You are on page 1of 3

Evolution of investment banking in India

The origin of investment banking in India can be traced back to the 19th
century when European merchant banks set-up their agency houses in the
country to assist in the setting of new projects. In the early 20th century, large
business houses followed suit by establishing managing agencies which
acted as issue house for securities, promoters for new projects and also
provided finance to Greenfield ventures. The peculiar feature of these
agencies was that their services were restricted only to the companies of the
group to which they belonged. A few small brokers also started rendering
Merchant banking services, but theirs was limited due to their small capital
base.

In 1967, ANZ Grindlays bank set - up a separate merchant banking division


to handle new capital issues. It was soon followed by Citibank, which started
rendering these services. The foreign banks monopolized merchant banking
services in the country. The banking committee, in its report in 1972, took
note of this with concern and recommended setting up of merchant banking
institutions by commercial banks and financial intuitions. State bank of India
ventured into this business by starting a merchant banking bureau in 1972.
In 1972, ICICI became the first financial institution to offer merchant
banking services. JM finance was set-up by Mr. Nimesh Kampani as an
exclusive merchant bank in 1973. The growth of the industry was very slow
during this period. By 1980, the number of merchant banks rose to 33 and
was set-up by commercial banks, financial institutions and private sector.
The capital market witnessed some buoyancy in the late eighties. The advent
of economic reforms in 1991 resulted in sudden spurt in both the primary
and secondary market. Several new players entered into the field. The
securities scam in may, 1992 was a major set back to the industry. Several
leading merchant bankers, both in public and private sector were found to be
involved in various irregularities. Some of the prominent public sector
players involved in the scam were Can bank financial services, SBI capital
markets, Andhra bank financial services, etc. leading private sector players
involved in the scam included Fairgrowth financial services and Champaklal
investments and finance (CIFCO).

The market turned bullish again in the end of 1993 after the tainted shares
problem was substantially resolved. There was a phenomenal surge of
activity in the primary market. The registration norms with the SEBI were
quite liberal. The low entry barriers coupled with lucrative opportunities
lured many new entrants into this industry. Most of the new entrants were
undercapitalized with little or no expertise in merchant banking. These
players could hardly afford to be discerning and started offering their
services to all and sundry clients. The market was soon flooded with poor
quality paper issued by companies of dubious credentials. The huge losses
suffered by investors in these securities resulted in total loss of confidence in
the market. Most of the subsequent issues started failing and companies
started deferring their plans to access primary markets. Lack of business
resulted in a major shake out in the industry. Most of the small firms exited
from the business. Many foreign investment banks started entering Indian
markets. These firms had a huge capital base, global distribution capacity
and expertise. However, they were new to Indian markets and lacked local
penetration. Many of the top rung Indian merchant banks, who had string
domestic base, started entering into joint ventures with the foreign banks.
This energy resulted in synergies as their individual strength complemented
each other.

Investment bankers

Investment bankers play an important role in the issue management process.

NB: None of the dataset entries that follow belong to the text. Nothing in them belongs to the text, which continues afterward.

/-- A bus write leaves the parameters alone. -/
@[simp] theorem memWrite_cfg (a : Word) (v : Byte) (s : State) : (memWrite a v s).cfg = s.cfg := by
  apply memWrite_cases (P := fun t => t.cfg = s.cfg)
  case lcdc => simp
  case dma => simp
  all_goals intros; rfl

/-- A bus write is no free moment. -/
@[simp] theorem memWrite_freeCount (a : Word) (v : Byte) (s : State) : (memWrite a v s).freeCount = s.freeCount := by
  apply memWrite_cases (P := fun t => t.freeCount = s.freeCount)
  case lcdc => simp
  case dma => simp
  all_goals intros; rfl

/-- A bus write leaves the key latch alone. -/
@[simp] theorem memWrite_keys (a : Word) (v : Byte) (s : State) : (memWrite a v s).joypad.keys = s.joypad.keys := by
  apply memWrite_cases (P := fun t => t.joypad.keys = s.joypad.keys)
  case lcdc => simp
  case dma => simp
  all_goals intros; first | rfl | assumption

/-- A bus write keeps the mapper's kind. -/
@[simp] theorem memWrite_kind (a : Word) (v : Byte) (s : State) : (memWrite a v s).mapper.kind = s.mapper.kind := by
  apply memWrite_cases (P := fun t => t.mapper.kind = s.mapper.kind)
  case lcdc => simp
  case dma => simp
  all_goals intros; first | rfl | assumption

/-- A bus write never maps the boot ROM (R108). -/
theorem memWrite_bootMapped (a : Word) (v : Byte) (s : State) (h : s.bootMapped = false) :
    (memWrite a v s).bootMapped = false := by
  apply memWrite_cases (P := fun t => t.bootMapped = false)
  case lcdc => simpa using h
  case dma => simpa using h
  all_goals intros; first | assumption | rfl

/-- A bus write never changes an image or the framebuffer (R83). -/
theorem memWrite_mem (a : Word) (v : Byte) (s : State) (k : Store) (hk : Store.writable k = false) :
    (memWrite a v s).mem.get k = s.mem.get k := by
  apply memWrite_cases (P := fun t => t.mem.get k = s.mem.get k)
  case store => intro j i w hj; cases j <;> cases k <;> first | rfl | simp_all [Store.writable]
  case palette => rintro j i x (rfl | rfl) <;> cases k <;> first | rfl | simp_all [Store.writable]
  case dma => exact startDma_mem_oam_only _ _ _ (by rintro rfl; simp [Store.writable] at hk)
  case lcdc => simp
  all_goals intros; rfl

/-- A DMA start keeps every store canonical. -/
theorem startDma_storesWf (v : Byte) (s : State) (h : StoresWf s) : StoresWf (startDma v s) := by
  obtain ⟨n, -, e⟩ := startDma_eq
  rw [e]
  exact storesWf_congr _ _ rfl (dmaCopy_keeps StoresWf (fun t i w ht => storesWf_poke t .oam i w ht) (wordOf v 0) n 0
    { s with dma := { s.dma with reg := v } } (storesWf_congr s _ rfl h))
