-- ==== Sys2Proof/Laws/Families.lean ====
section
/-! SUPPORT. A claim about every instruction, by family: it is enough to show it of each builder of Syntax.lean and of each
instruction that stands alone. -/

namespace Sys2Proof
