/-- The CB page (R154): four blocks, each on a register or on `(HL)`. -/
theorem spells_decodeCb (op2 : Byte) : Spells (decodeCb op2) [0xCB, op2] := by
  have hrot := codeRot_ofField (fieldY_lt op2)
  have hbit := bitNum_toNat_ofField (fieldY_lt op2)
  have hx := fieldX_lt op2
  rw [show [0xCB, op2] = [0xCB, opByte (64 * fieldX op2 + 8 * fieldY op2 + fieldZ op2)] by rw [opByte_fields]]
  unfold decodeCb
  obtain ⟨r, hr, hz⟩ | ⟨hr, hz⟩ := R8.ofField_cases (fieldZ_lt op2)
  · rw [hr, ← hz]
    interval_cases fieldX op2
    · simpa only [hrot] using spells_rotReg (.ofField (fieldY op2)) r
    · simpa only [hbit] using spells_bitReg (.ofField (fieldY op2)) r
    · simpa only [hbit] using spells_resReg (.ofField (fieldY op2)) r
    · simpa only [hbit] using spells_setReg (.ofField (fieldY op2)) r
  · rw [hr, hz]
    interval_cases fieldX op2
    · simpa only [hrot] using spells_rotInd (.ofField (fieldY op2))
    · simpa only [hbit] using spells_bitInd (.ofField (fieldY op2))
    · simpa only [hbit] using spells_resInd (.ofField (fieldY op2))
    · simpa only [hbit] using spells_setInd (.ofField (fieldY op2))

/-- Block x = 3 (R153), place by place; `0xCB` opens the CB page. -/
theorem spells_decodeBlock3 {y z : Nat} (hy : y < 8) (hz : z < 8) (b1 b2 : Byte) :
    Spells (decodeBlock3 (opByte (64 * 3 + 8 * y + z)) y z b1 b2)
      (opByte (64 * 3 + 8 * y + z) :: (formatOf (opByte (64 * 3 + 8 * y + z))).operands b1 (wordOf b2 b1)) := by
  obtain left | rfl | right := lt_trichotomy z 3
  · interval_cases z <;> interval_cases y <;> exact ⟨rfl, rfl⟩
  · obtain above | rfl | below := lt_trichotomy y 1
    · interval_cases y
      exact ⟨rfl, rfl⟩
    · exact spells_decodeCb b1
    · interval_cases y <;> exact ⟨rfl, rfl⟩
  · interval_cases z <;> interval_cases y <;> exact ⟨rfl, rfl⟩

/-- In the two regular blocks the opcode is the whole instruction. -/
theorem formatOf_regular {op : Byte} (hx : fieldX op = 1 ∨ fieldX op = 2) : formatOf op = .op := by
  obtain hx | hx := hx <;> simp only [formatOf, hx]

/-- What the decoder reads is well formed and has the opcode's format and bytes, at every place of the map. -/
theorem spells_decode3 (op b1 b2 : Byte) :
    Spells (decode3 op b1 b2) (op :: (formatOf op).operands b1 (wordOf b2 b1)) := by
  have fields := opByte_fields op
  have hy := fieldY_lt op
  have hz := fieldZ_lt op
  have blocks : fieldX op = 0 ∨ fieldX op = 1 ∨ fieldX op = 2 ∨ fieldX op = 3 := by
    have := fieldX_lt op
    omega
  obtain hx | hx | hx | hx := blocks <;> rw [hx] at fields
  · simpa only [decode3, hx, fields] using spells_decodeBlock0 hy hz b1 b2
  · simpa only [decode3, hx, fields, formatOf_regular (.inl hx), Format.operands] using spells_decodeBlock1 hy hz
  · simpa only [decode3, hx, fields, formatOf_regular (.inr hx), Format.operands] using spells_decodeBlock2 hy hz
  · simpa only [decode3, hx, fields] using spells_decodeBlock3 hy hz b1 b2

Lead managers (category I merchant bankers) have to ensure correctness of
the information furnished in the offer document. They have to ensure
compliance with SEBI rules and regulations as also guidelines for
disclosures and investor protection. To this effect, they are required to
submit to SEBI a due diligence certificate conforming that the disclosures
made in the draft prospectus or letter of offer are true, fair and adequate to
enable the prospective investors to make a well informed investment
decision. The role of merchant bankers in performing their due diligence
functions has become even more important with the strengthening of the
disclosure requirements and with the SEBI giving up the vetting up of
prospectus. SEBIs various operational guidelines issued during the year to
merchant bankers primarily addressed the need to enhance the standard of
disclosures.
It was felt that a further strengthening of the criteria for registration of
merchant bankers was necessary, primarily through an increase in the net
worth requirements, so that the capital would be commensurate with the
level of activities undertaken by them. With this in view, the net worth
requirement or category I merchant bankers was raised in 1995-96 to Rs.5
crore. In 1996-96, the SEBI (merchant bankers) regulations, 1992 were
amended to require the payment of fees for each letter of offer or draft
prospectus that is filed with SEBI.

Underwriters

Underwriters are required to register with SEBI in terms of the EBI


(Underwriters) Rules and Regulations, 1993. In addition to underwriters
registered with SEBI in terms of these regulations, all registered merchant
bankers in categories I, II and III and stock brokers and mutual funds
registered with SEBI can function as underwriters.